— Items listed in a dataset —
= = = = = = =

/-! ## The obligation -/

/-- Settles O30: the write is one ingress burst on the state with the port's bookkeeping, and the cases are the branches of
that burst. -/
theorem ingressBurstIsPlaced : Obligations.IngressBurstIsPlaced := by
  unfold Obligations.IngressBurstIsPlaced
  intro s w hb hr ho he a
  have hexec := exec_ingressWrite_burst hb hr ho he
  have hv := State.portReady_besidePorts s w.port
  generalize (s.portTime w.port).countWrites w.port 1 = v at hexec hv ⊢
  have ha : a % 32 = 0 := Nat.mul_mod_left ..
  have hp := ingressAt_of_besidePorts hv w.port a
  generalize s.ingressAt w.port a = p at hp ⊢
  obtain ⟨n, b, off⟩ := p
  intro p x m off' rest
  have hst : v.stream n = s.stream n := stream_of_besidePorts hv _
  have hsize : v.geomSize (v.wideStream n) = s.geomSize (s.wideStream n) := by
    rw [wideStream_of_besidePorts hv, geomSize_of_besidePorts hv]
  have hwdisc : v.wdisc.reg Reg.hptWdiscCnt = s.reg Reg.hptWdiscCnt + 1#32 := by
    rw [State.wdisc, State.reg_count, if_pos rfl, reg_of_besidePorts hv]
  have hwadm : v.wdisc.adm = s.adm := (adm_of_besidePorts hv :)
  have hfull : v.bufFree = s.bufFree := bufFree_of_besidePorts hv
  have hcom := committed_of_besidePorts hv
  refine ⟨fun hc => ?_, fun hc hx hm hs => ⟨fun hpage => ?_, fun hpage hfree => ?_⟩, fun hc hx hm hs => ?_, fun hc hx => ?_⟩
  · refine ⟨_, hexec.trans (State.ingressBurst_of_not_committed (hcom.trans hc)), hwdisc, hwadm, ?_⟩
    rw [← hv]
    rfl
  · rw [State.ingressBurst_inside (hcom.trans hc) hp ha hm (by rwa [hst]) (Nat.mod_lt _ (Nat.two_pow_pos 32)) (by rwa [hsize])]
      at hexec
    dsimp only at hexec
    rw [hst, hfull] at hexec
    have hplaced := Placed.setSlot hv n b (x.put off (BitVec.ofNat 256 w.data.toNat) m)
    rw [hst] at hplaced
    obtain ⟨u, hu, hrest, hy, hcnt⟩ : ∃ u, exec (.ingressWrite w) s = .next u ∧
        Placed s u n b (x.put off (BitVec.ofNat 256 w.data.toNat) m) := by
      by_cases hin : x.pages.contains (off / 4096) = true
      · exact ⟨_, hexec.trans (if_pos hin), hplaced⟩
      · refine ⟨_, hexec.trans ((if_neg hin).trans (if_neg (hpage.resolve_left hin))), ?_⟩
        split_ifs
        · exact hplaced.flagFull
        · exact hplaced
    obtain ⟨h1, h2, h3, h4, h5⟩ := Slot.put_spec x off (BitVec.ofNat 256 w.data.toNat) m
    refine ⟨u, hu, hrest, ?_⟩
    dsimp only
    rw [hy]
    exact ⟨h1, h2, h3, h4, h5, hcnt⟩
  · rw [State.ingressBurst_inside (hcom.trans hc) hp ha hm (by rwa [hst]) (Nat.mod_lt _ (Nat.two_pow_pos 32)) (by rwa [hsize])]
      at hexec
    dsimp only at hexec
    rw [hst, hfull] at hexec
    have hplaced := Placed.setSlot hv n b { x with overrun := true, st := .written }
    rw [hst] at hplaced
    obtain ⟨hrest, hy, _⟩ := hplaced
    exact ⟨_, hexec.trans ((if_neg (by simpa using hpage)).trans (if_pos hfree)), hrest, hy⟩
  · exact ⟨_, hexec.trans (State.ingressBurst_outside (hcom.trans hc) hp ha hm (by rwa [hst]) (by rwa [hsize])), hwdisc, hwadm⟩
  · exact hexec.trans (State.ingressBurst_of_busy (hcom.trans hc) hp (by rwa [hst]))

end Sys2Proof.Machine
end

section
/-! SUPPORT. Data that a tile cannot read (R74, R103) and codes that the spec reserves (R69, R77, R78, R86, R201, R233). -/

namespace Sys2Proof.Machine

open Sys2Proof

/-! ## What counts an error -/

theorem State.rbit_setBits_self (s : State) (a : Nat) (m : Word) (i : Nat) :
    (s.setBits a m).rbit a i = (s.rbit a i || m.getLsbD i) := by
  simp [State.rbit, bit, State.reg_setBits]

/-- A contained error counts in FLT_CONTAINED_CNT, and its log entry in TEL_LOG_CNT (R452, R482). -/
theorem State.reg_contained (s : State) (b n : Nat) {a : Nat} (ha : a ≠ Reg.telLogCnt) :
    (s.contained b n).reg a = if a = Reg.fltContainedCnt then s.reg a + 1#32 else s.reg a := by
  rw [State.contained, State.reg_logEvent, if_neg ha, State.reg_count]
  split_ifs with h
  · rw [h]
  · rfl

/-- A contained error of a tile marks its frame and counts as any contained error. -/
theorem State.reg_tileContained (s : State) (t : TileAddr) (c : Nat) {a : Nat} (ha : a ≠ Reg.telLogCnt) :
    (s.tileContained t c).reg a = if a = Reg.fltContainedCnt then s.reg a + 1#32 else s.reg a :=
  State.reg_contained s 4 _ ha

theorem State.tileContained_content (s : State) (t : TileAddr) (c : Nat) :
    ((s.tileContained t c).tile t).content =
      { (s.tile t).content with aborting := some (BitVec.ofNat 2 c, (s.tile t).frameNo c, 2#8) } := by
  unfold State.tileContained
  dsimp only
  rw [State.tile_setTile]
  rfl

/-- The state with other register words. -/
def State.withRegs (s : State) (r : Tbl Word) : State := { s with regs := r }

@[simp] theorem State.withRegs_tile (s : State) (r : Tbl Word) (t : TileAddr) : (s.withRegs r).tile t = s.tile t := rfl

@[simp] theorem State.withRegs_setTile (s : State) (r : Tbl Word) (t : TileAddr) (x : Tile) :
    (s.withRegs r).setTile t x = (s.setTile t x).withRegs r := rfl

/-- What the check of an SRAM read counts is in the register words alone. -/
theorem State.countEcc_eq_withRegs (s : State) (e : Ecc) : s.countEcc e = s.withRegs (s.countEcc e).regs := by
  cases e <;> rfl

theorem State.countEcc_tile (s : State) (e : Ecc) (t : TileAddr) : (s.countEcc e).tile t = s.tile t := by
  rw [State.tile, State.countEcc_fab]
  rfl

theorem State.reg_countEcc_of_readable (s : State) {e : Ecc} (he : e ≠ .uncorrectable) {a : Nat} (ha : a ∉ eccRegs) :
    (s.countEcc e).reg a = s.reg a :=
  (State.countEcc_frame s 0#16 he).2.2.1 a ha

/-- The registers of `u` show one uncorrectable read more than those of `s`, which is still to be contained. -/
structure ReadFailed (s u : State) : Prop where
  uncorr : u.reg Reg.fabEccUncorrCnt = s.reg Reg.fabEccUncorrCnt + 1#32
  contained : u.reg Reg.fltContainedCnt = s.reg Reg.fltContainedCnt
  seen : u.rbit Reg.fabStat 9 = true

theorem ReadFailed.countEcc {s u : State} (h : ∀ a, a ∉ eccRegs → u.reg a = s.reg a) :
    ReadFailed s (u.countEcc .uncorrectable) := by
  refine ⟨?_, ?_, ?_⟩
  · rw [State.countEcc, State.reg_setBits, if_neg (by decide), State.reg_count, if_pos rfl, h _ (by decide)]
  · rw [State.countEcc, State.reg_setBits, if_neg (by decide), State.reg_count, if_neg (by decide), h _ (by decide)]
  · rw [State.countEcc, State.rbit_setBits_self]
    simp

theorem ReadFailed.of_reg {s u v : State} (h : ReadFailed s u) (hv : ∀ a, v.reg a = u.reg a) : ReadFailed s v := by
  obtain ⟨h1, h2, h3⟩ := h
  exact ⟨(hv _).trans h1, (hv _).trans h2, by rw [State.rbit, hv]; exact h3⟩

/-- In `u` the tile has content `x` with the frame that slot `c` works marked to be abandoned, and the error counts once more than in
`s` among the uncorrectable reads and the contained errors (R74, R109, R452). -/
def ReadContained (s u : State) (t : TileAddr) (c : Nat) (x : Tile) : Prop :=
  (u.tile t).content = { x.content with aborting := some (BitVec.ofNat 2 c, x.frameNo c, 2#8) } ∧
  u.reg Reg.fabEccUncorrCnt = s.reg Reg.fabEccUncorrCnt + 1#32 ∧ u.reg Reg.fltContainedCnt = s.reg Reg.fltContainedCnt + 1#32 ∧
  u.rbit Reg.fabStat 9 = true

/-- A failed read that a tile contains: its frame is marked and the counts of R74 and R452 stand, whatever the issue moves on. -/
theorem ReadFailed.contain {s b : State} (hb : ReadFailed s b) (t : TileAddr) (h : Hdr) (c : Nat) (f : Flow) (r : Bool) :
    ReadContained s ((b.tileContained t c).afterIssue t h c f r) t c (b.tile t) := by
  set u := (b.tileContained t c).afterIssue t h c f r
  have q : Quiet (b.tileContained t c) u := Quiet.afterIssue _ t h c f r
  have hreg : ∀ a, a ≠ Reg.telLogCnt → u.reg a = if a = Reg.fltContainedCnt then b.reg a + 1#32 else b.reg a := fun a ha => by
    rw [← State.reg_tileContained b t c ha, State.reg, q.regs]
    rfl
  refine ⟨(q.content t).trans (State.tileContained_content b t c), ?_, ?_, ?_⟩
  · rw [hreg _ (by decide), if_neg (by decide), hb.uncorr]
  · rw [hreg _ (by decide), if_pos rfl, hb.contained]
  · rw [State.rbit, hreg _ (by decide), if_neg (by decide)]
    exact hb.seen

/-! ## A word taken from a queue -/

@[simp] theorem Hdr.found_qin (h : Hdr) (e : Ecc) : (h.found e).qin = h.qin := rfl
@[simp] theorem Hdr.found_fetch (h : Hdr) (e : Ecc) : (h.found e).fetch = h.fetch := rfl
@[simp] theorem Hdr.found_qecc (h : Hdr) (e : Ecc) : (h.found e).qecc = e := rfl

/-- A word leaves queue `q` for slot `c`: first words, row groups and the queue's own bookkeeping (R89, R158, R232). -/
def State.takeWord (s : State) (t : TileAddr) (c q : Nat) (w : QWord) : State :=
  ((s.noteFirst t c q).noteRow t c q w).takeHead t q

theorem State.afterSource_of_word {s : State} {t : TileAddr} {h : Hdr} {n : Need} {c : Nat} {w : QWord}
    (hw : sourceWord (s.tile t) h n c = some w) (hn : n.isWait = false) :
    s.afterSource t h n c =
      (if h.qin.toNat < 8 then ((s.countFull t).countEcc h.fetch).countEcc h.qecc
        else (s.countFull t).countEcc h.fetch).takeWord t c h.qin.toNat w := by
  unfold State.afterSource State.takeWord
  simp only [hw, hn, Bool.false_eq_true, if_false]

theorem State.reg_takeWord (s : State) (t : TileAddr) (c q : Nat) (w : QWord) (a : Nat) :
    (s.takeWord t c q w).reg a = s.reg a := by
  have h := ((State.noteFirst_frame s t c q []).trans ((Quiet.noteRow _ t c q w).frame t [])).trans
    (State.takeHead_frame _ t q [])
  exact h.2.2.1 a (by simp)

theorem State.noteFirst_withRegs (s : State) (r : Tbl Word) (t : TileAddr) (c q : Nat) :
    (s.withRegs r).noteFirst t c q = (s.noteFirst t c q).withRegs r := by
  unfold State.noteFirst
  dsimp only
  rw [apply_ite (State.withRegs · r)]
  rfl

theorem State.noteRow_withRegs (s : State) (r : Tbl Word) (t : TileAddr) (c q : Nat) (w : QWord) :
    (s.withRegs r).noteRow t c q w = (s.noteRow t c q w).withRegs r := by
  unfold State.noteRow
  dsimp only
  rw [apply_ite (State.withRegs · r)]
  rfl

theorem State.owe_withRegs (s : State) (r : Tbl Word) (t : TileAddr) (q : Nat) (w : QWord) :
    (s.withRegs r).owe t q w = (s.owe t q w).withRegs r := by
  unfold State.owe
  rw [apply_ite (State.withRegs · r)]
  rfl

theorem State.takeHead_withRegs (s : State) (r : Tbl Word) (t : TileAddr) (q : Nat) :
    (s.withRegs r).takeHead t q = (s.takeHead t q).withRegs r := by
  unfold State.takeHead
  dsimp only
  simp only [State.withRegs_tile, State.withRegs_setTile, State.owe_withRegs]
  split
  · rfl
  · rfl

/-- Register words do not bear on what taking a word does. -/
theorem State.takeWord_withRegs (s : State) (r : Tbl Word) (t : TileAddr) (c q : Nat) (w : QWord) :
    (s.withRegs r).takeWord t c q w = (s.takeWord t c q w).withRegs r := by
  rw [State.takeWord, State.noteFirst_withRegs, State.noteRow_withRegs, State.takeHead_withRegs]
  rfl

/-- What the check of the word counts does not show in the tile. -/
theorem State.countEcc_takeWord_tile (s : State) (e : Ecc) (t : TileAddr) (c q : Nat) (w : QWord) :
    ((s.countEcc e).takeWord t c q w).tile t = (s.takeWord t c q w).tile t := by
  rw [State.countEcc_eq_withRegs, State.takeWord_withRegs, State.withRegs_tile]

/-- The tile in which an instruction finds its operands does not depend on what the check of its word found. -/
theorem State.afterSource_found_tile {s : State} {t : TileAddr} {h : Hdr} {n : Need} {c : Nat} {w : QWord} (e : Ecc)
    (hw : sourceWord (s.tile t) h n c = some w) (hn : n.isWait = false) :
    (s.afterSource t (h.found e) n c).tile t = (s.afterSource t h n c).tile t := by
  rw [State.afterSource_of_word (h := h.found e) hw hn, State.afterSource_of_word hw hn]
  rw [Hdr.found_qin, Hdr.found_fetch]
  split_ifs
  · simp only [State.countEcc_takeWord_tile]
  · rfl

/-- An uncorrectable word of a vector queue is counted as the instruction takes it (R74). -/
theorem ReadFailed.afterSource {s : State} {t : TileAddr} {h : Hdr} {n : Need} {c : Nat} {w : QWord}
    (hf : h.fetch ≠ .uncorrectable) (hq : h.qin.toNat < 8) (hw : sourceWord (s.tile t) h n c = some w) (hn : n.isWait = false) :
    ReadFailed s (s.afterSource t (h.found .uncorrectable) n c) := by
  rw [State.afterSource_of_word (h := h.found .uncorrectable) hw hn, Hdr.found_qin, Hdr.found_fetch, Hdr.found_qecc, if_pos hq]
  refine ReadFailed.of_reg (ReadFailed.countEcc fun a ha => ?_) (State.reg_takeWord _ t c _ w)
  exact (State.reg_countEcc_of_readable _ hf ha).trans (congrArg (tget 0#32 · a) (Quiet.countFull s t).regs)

= = = = = = =

— Your assignment —
The stretch of entries above that starts with the line containing "open Sys2Proof" and goes on through the line containing "be contained. -/" is to be transcribed exactly, and no other line is to be transcribed.

— Output of the exercise —
open Sys2Proof

/-! ## What counts an error -/

theorem State.rbit_setBits_self (s : State) (a : Nat) (m : Word) (i : Nat) :
    (s.setBits a m).rbit a i = (s.rbit a i || m.getLsbD i) := by
  simp [State.rbit, bit, State.reg_setBits]

/-- A contained error counts in FLT_CONTAINED_CNT, and its log entry in TEL_LOG_CNT (R452, R482). -/
theorem State.reg_contained (s : State) (b n : Nat) {a : Nat} (ha : a ≠ Reg.telLogCnt) :
    (s.contained b n).reg a = if a = Reg.fltContainedCnt then s.reg a + 1#32 else s.reg a := by
  rw [State.contained, State.reg_logEvent, if_neg ha, State.reg_count]
  split_ifs with h
  · rw [h]
  · rfl

/-- A contained error of a tile marks its frame and counts as any contained error. -/
theorem State.reg_tileContained (s : State) (t : TileAddr) (c : Nat) {a : Nat} (ha : a ≠ Reg.telLogCnt) :
    (s.tileContained t c).reg a = if a = Reg.fltContainedCnt then s.reg a + 1#32 else s.reg a :=
  State.reg_contained s 4 _ ha

theorem State.tileContained_content (s : State) (t : TileAddr) (c : Nat) :
    ((s.tileContained t c).tile t).content =
      { (s.tile t).content with aborting := some (BitVec.ofNat 2 c, (s.tile t).frameNo c, 2#8) } := by
  unfold State.tileContained
  dsimp only
  rw [State.tile_setTile]
  rfl

/-- The state with other register words. -/
def State.withRegs (s : State) (r : Tbl Word) : State := { s with regs := r }

@[simp] theorem State.withRegs_tile (s : State) (r : Tbl Word) (t : TileAddr) : (s.withRegs r).tile t = s.tile t := rfl

@[simp] theorem State.withRegs_setTile (s : State) (r : Tbl Word) (t : TileAddr) (x : Tile) :
    (s.withRegs r).setTile t x = (s.setTile t x).withRegs r := rfl

/-- What the check of an SRAM read counts is in the register words alone. -/
theorem State.countEcc_eq_withRegs (s : State) (e : Ecc) : s.countEcc e = s.withRegs (s.countEcc e).regs := by
  cases e <;> rfl

theorem State.countEcc_tile (s : State) (e : Ecc) (t : TileAddr) : (s.countEcc e).tile t = s.tile t := by
  rw [State.tile, State.countEcc_fab]
  rfl

theorem State.reg_countEcc_of_readable (s : State) {e : Ecc} (he : e ≠ .uncorrectable) {a : Nat} (ha : a ∉ eccRegs) :
    (s.countEcc e).reg a = s.reg a :=
  (State.countEcc_frame s 0#16 he).2.2.1 a ha

/-- The registers of `u` show one uncorrectable read more than those of `s`, which is still to be contained. -/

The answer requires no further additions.